FIG. 4C illustrates an example of a wavelength-steering element 308C including multiple diffraction elements 400A, 400B and 400C. While this example illustrates an example with three diffractive elements, a skilled person would appreciate that more (e.g. four) or fewer (e.g. two) diffractive elements may be used. Each additional diffractive element may provide additional diffraction, hence greater angular separation of the differently directed beams. The use of separate diffractive elements may also allow a greater number of degrees of freedom in designing the wavelength-steering element 308C (e.g. by relaxing anti-reflection coating requirements by selecting angles towards normal incidence rather than grazing incidence). However, each additional diffractive element may also increase attenuation (e.g. through a finite diffraction efficiency of the gratings). The diffractive elements 400A, 400B and 400C are configured to direct the expanded beam 406 into at least a first direction 412A and a second direction 412B along a first dimension, depending on the wavelength. The first direction 412A corresponds to the outgoing light at a first selected wavelength channel λ_A. The second direction 412B corresponds to the outgoing light at a first selected wavelength channel λ_B. FIG. 4C illustrates that each diffractive element produces one diffraction order but in practice each may produce one or more additional orders. At each diffractive element, the beam is incrementally angularly dispersed. The use of multiple diffractive elements increases the angular separation compared to an arrangement with, e.g. a single diffractive element. Further, the multiple diffractive elements are arranged to have their diffraction planes aligned to turn the light beam in the unidirectional beam path (e.g. clockwise as illustrated in FIG. 4C through gratings 400A, 400B and then 400C or anti-clockwise).

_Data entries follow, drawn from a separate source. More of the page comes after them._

/-- A cache operation that meets no error and leaves core `q`. -/
theorem cacheOp_retires (h : Fetched s c t k) {m a : Nat} (hlo : 16 ≤ m) (hhi : m ≤ 22) (hmay : mayCtlWrite c k m) {u : State} {q : Core}
    (hop : t.cacheOp c m (k.reg a).toNat = (none, u.setCore c q)) (hrun : q.run = k.run) (hpc : q.pc = k.pc) :
    s.ctlWriteInstr c m a = u.setCore c (q.retired k.pc) := by
  have hwrite : t.ctlWrite c m (k.reg a) = (none, u.setCore c q) := (ctlWrite_cacheOp t c hlo hhi _).trans hop
  rw [ctlWriteInstr_done h ((ctlWrites_iff m).mpr (by omega)) hmay hwrite, retire_running _ _ (by rw [core_setCore, hrun]; exact h.run),
    setCore_setCore, core_setCore, hpc]
  rfl

/-- On G0, which has no caches, a cache operation has no effect. -/
theorem cacheOp_g0 (h : Fetched s .g0 t k) {m : Nat} (a : Nat) (hlo : 16 ≤ m) (hhi : m ≤ 22) (hmay : mayCtlWrite .g0 k m) :
    s.ctlWriteInstr .g0 m a = t.setCore .g0 (k.retired k.pc) := by
  refine cacheOp_retires h hlo hhi hmay ?_ rfl rfl
  rw [← h.core, setCore_core]
  unfold State.cacheOp
  exact if_pos rfl

theorem cacheOp_app (hc : c ≠ .g0) (hk : t.core c = k) (y : Nat) :
    t.cacheOp c 16 y = (none, t.setCore c { k with icache := smErase k.icache (y / 32) }) ∧
    t.cacheOp c 17 y = t.cleanLine c (y / 32) false ∧ t.cacheOp c 18 y = t.cleanLine c (y / 32) true ∧
    t.cacheOp c 19 y = (none, t.setCore c (k.eraseLine (y / 32))) ∧ t.cacheOp c 20 y = (none, t.setCore c { k with icache := [] }) ∧
    t.cacheOp c 21 y = t.cleanAll c ∧ t.cacheOp c 22 y = (none, t.setCore c { k with dcache := [] }) := by
  rw [← dropDline_eq hk, ← hk]
  exact ⟨if_neg hc, if_neg hc, if_neg hc, if_neg hc, if_neg hc, if_neg hc, if_neg hc⟩

/-! ### The whole data cache (R92) -/

theorem dline_foldl_eraseLine (k : Core) (ns : List Nat) (n : Nat) :
    (ns.foldl Core.eraseLine k).dline n = if n ∈ ns then none else k.dline n := by
  induction ns generalizing k with
  | nil => simp
  | cons m ns ih =>
    rw [List.foldl_cons, ih, dline_eraseLine]
    by_cases hn : n ∈ ns
    · simp [hn]
    · by_cases hm : n = m <;> simp [hn, hm]

theorem foldl_eraseLine_eq (k : Core) (ns : List Nat) : ∃ m, ns.foldl Core.eraseLine k = { k with dcache := m } := by
  induction ns generalizing k with
  | nil => exact ⟨k.dcache, rfl⟩
  | cons n ns ih =>
    obtain ⟨m, hm⟩ := ih (k.eraseLine n)
    exact ⟨m, hm⟩

/-- Where no line is dirty, DCCLINVALL drops every line and writes nothing back. -/
theorem cleanAll_clean (hk : t.core c = k) (h : ∀ e ∈ k.dcache, e.2.dirty = false) :
    t.cleanAll c = (none, t.setCore c ((k.dcache.map Prod.fst).foldl Core.eraseLine k)) ∧
      ∀ n, ((k.dcache.map Prod.fst).foldl Core.eraseLine k).dline n = none := by
  have hclean (n : Nat) (l : CacheLine) (hl : k.dline n = some l) : l.dirty = false := by
    obtain ⟨e, he, rfl⟩ := Option.map_eq_some_iff.mp hl
    exact h e (List.mem_of_find?_eq_some he)
  have hfold (ns : List Nat) (q : Core) (hq : ∀ n l, q.dline n = some l → l.dirty = false) :
      ns.foldl (fun (acc : Option CacheErr × State) n =>
        match acc.2.cleanLine c n true with
        | (e, t) => (acc.1.or e, t)) (none, t.setCore c q) = (none, t.setCore c (ns.foldl Core.eraseLine q)) := by
    induction ns generalizing q with
    | nil => rfl
    | cons n ns ih =>
      have hstep := cleanLine_drops (t := t.setCore c q) (core_setCore t c q) (hq n)
      rw [setCore_setCore] at hstep
      rw [List.foldl_cons, List.foldl_cons, ← ih (q.eraseLine n)]
      · simp only [hstep, Option.or_none]
      · intro m l hl
        rw [dline_eraseLine] at hl
        split at hl
        · cases hl
        · exact hq m l hl
  refine ⟨?_, fun n => ?_⟩
  · have hall := hfold (k.dcache.map Prod.fst) k hclean
    rw [← hk, setCore_core, hk] at hall
    unfold State.cleanAll
    rw [hk]
    exact hall
  · rw [dline_foldl_eraseLine]
    split
    · rfl
    next hn =>
      simp only [List.mem_map, not_exists, not_and] at hn
      simpa [Core.dline] using fun a l hmem hal => hn (a, l) hmem hal

/-! ### The cache operations of an application core -/

/-- A write-back followed by the change of core `c` to `q`. -/
theorem cacheOp_wrote (h : Fetched s c t k) {m a p : Nat} (hlo : 16 ≤ m) (hhi : m ≤ 22) (hmay : mayCtlWrite c k m) {u : State} {q : Core}
    {b : List Byte} (hu : BytesStored t u c p b) (hb : b.length = 32)
    (hop : t.cacheOp c m (k.reg a).toNat = (none, u.setCore c q)) (hq : q.g = k.g) (hrun : q.run = k.run) (hpc : q.pc = k.pc) :
    ∃ w, s.ctlWriteInstr c m a = w ∧ (∀ (j : Nat) (x : Byte), b[j]? = some x → w.byteAt (p + j) = x) ∧ SameBytesBut t w p 32 ∧
      w.regs = t.regs ∧ (w.core c).g = k.g ∧ (w.core c).pc = k.pc + 4 ∧ w.core c = q.retired k.pc := by
  obtain ⟨hbytes, hframe⟩ := hu.bytes
  rw [hb] at hframe
  refine ⟨_, cacheOp_retires h hlo hhi hmay hop hrun hpc, fun j x hx => ?_, fun r hr => ?_, ?_, ?_, ?_, core_setCore _ _ _⟩
  · rw [byteAt_congr (mem_setCore _ _ _), hbytes j x hx]
  · rw [byteAt_congr (mem_setCore _ _ _), hframe r hr]
  · rw [regs_setCore, hu.regs]
  · rw [core_setCore]
    exact hq
  · rw [core_setCore]
    rfl

/-- DCCLEAN (17) and DCCLINV (18) of a sound dirty line of SRAM. -/
theorem cleanOp_writes (h : Fetched s c t k) {a p : Nat} (hc : c ≠ .g0) (hl : k.dline ((k.reg a).toNat / 32) = some l)
    (hdirty : l.dirty = true) (herr : l.err = false) (hlen : l.bytes.length = 32) (hlo : 0x10000000 ≤ 32 * ((k.reg a).toNat / 32))
    (hhi : 32 * ((k.reg a).toNat / 32) ≤ 0x107FFFFF) (hp : t.physOf .sram false (32 * ((k.reg a).toNat / 32)) = some p) (drop : Bool) :
    ∃ w, s.ctlWriteInstr c (if drop then 18 else 17) a = w ∧
      (∀ (j : Nat) (x : Byte), l.bytes[j]? = some x → w.byteAt (p + j) = x) ∧ SameBytesBut t w p 32 ∧ w.regs = t.regs ∧
      (w.core c).g = k.g ∧ (w.core c).pc = k.pc + 4 ∧
      (w.core c).dline ((k.reg a).toNat / 32) = if drop then none else some { l with dirty := false } := by
  obtain ⟨u, hu, hstored⟩ := writeLine_stores hc hlen hlo hhi hp
  have hcore : u.core c = k := hstored.core.trans h.core
  have hclean := cleanLine_writes h.core hl hdirty herr hu drop
  obtain ⟨_, hop17, hop18, _⟩ := cacheOp_app hc h.core (k.reg a).toNat
  cases drop with
  | false =>
    rw [if_neg Bool.false_ne_true, setDline_eq hcore] at hclean
    obtain ⟨w, hw, hbytes, hframe, hregs, hg, hpc, hq⟩ := cacheOp_wrote h (m := 17) (a := a) (by decide) (by decide) (.inl rfl) hstored hlen
      (hop17.trans hclean) rfl rfl rfl
    refine ⟨w, hw, hbytes, hframe, hregs, hg, hpc, ?_⟩
    rw [hq]
    exact (dline_putLine _ _ _ _).trans (if_pos rfl)
  | true =>
    rw [if_pos rfl, dropDline_eq hcore] at hclean
    obtain ⟨w, hw, hbytes, hframe, hregs, hg, hpc, hq⟩ := cacheOp_wrote h (m := 18) (a := a) (by decide) (by decide) (.inl rfl) hstored hlen
      (hop18.trans hclean) rfl rfl rfl
    refine ⟨w, hw, hbytes, hframe, hregs, hg, hpc, ?_⟩
    rw [hq]
    exact (dline_eraseLine _ _ _).trans (if_pos rfl)

/-- The operations that Task level, and on G0 Host level, may not use. -/
theorem exec_guardedOp {a : Fin 16} {i : Instr} (hi : i ∈ [Instr.dcinv c a, .icinvall c a, .dcclinvall c a, .dcinvall c a]) :
    ∃ m, 19 ≤ m ∧ m ≤ 22 ∧ exec i s = .next (s.ctlWriteInstr c m a.val) := by
  simp only [List.mem_cons, List.not_mem_nil, or_false] at hi
  obtain rfl | rfl | rfl | rfl := hi
  · exact ⟨19, by decide, by decide, rfl⟩
  · exact ⟨20, by decide, by decide, rfl⟩
  · exact ⟨21, by decide, by decide, rfl⟩
  · exact ⟨22, by decide, by decide, rfl⟩

theorem exec_taskOp {a : Fin 16} {i : Instr} (hi : i ∈ [Instr.icinv c a, .dcclean c a, .dcclinv c a]) :
    ∃ m, 16 ≤ m ∧ m ≤ 18 ∧ exec i s = .next (s.ctlWriteInstr c m a.val) := by
  simp only [List.mem_cons, List.not_mem_nil, or_false] at hi
  obtain rfl | rfl | rfl := hi
  · exact ⟨16, by decide, by decide, rfl⟩
  · exact ⟨17, by decide, by decide, rfl⟩
  · exact ⟨18, by decide, by decide, rfl⟩

/-- The operations of an application core that every level may use, where they write nothing back. -/
theorem taskOps_app (h : Fetched s c t k) (hc : c ≠ .g0) (a : Fin 16) :
    (∃ q : Core, exec (.icinv c a) s = .next (t.setCore c q) ∧ q.g = k.g ∧ q.pc = k.pc + 4 ∧ q.flags = k.flags ∧ q.status = k.status ∧
      q.iline ((k.reg a.val).toNat / 32) = none ∧ q.dcache = k.dcache) ∧
    ((∀ l, k.dline ((k.reg a.val).toNat / 32) = some l → l.dirty = false ∧ l.err = false) →
      ∃ q : Core, exec (.dcclean c a) s = .next (t.setCore c q) ∧ q.g = k.g ∧ q.pc = k.pc + 4 ∧ q.flags = k.flags ∧
        q.status = k.status ∧ ∀ n, q.dline n = k.dline n) ∧
    ((∀ l, k.dline ((k.reg a.val).toNat / 32) = some l → l.dirty = false) →
      ∃ q : Core, exec (.dcclinv c a) s = .next (t.setCore c q) ∧ q.g = k.g ∧ q.pc = k.pc + 4 ∧ q.flags = k.flags ∧
        q.status = k.status ∧ q.dline ((k.reg a.val).toNat / 32) = none) := by
  obtain ⟨hop16, hop17, hop18, _⟩ := cacheOp_app hc h.core (k.reg a.val).toNat
  refine ⟨?_, fun hline => ?_, fun hline => ?_⟩
  · refine ⟨_, congrArg Host.Outcome.next (cacheOp_retires h (a := a.val) (by decide) (by decide) (.inl rfl) hop16 rfl rfl), rfl, rfl, rfl,
      rfl, ?_, rfl⟩
    simp [Core.iline, Core.retired, find?_smErase]
  · obtain ⟨q, hq, ⟨m, rfl⟩, hsame⟩ := cleanLine_keeps h.core hline
    exact ⟨_, congrArg Host.Outcome.next (cacheOp_retires h (a := a.val) (by decide) (by decide) (.inl rfl) (hop17.trans hq) rfl rfl), rfl,
      rfl, rfl, rfl, hsame⟩
  · exact ⟨_, congrArg Host.Outcome.next (cacheOp_retires h (a := a.val) (by decide) (by decide) (.inl rfl)
      (hop18.trans (cleanLine_drops h.core hline)) rfl rfl), rfl, rfl, rfl, rfl, (dline_eraseLine _ _ _).trans (if_pos rfl)⟩

/-- The other operations, at Host and Guard level. -/
theorem guardedOps_app (h : Fetched s c t k) (hc : c ≠ .g0) (hlvl : k.lvl ≠ 0) (a : Fin 16) :
    (∃ q : Core, exec (.dcinv c a) s = .next (t.setCore c q) ∧ q.g = k.g ∧ q.pc = k.pc + 4 ∧ q.flags = k.flags ∧ q.status = k.status ∧
      q.dline ((k.reg a.val).toNat / 32) = none ∧ q.icache = k.icache) ∧
    (∃ q : Core, exec (.icinvall c a) s = .next (t.setCore c q) ∧ q.g = k.g ∧ q.pc = k.pc + 4 ∧ q.flags = k.flags ∧ q.status = k.status ∧
      q.icache = [] ∧ q.dcache = k.dcache) ∧
    (∃ q : Core, exec (.dcinvall c a) s = .next (t.setCore c q) ∧ q.g = k.g ∧ q.pc = k.pc + 4 ∧ q.flags = k.flags ∧ q.status = k.status ∧
      q.dcache = [] ∧ q.icache = k.icache) ∧
    ((∀ e ∈ k.dcache, e.2.dirty = false) →
      ∃ q : Core, exec (.dcclinvall c a) s = .next (t.setCore c q) ∧ q.g = k.g ∧ q.pc = k.pc + 4 ∧ q.flags = k.flags ∧
        q.status = k.status ∧ ∀ n, q.dline n = none) := by
  have hmay (m : Nat) : mayCtlWrite c k m := .inr ⟨hlvl, fun hg0 => absurd hg0 hc⟩
  obtain ⟨_, _, _, hop19, hop20, hop21, hop22⟩ := cacheOp_app hc h.core (k.reg a.val).toNat
  refine ⟨?_, ?_, ?_, fun hclean => ?_⟩
  · exact ⟨_, congrArg Host.Outcome.next (cacheOp_retires h (a := a.val) (by decide) (by decide) (hmay _) hop19 rfl rfl), rfl, rfl, rfl, rfl,
      (dline_eraseLine _ _ _).trans (if_pos rfl), rfl⟩
  · exact ⟨_, congrArg Host.Outcome.next (cacheOp_retires h (a := a.val) (by decide) (by decide) (hmay _) hop20 rfl rfl), rfl, rfl, rfl, rfl,
      rfl, rfl⟩
  · exact ⟨_, congrArg Host.Outcome.next (cacheOp_retires h (a := a.val) (by decide) (by decide) (hmay _) hop22 rfl rfl), rfl, rfl, rfl, rfl,
      rfl, rfl⟩
  · obtain ⟨hall, hempty⟩ := cleanAll_clean h.core hclean
    obtain ⟨m, hm⟩ := foldl_eraseLine_eq k (k.dcache.map Prod.fst)
    rw [hm] at hall hempty
    exact ⟨_, congrArg Host.Outcome.next (cacheOp_retires h (a := a.val) (by decide) (by decide) (hmay _) (hop21.trans hall) rfl rfl), rfl,
      rfl, rfl, rfl, hempty⟩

The unidirectional beam path facilitates folding of the optical path to reduce the size of the wavelength-steering element 308 and hence the overall system footprint. This path folding is addition to and in conjunction with the path-folding by the retroreflector 316. The cooperative path-folding by the retroreflector 316 and the wavelength-steering element provides space-saving advantages. For example, as illustrated in FIG. 4G, the combination of the retroflector 316 and the wavelength-steering element 308E facilitates a S-shaped optical path such that the input and output light through the beam director 103 remain on opposite sides.

FIGS. 4D and 4E illustrate other examples of a wavelength-steering element (308D and 308E). Each of the wavelength-steering elements in these other examples includes multiple diffractive elements and multiple dispersive elements. The wavelength-steering element 308D includes three diffractive elements 400A, 400B and 400C and two dispersive elements 414A and 414B. The wavelength-steering element 308E includes two diffractive elements 412A and 412B and two dispersive elements 414A and 414B. In these arrangements, the one or multiple dispersive elements intersperse with the one or more multiple diffractive elements for space-saving.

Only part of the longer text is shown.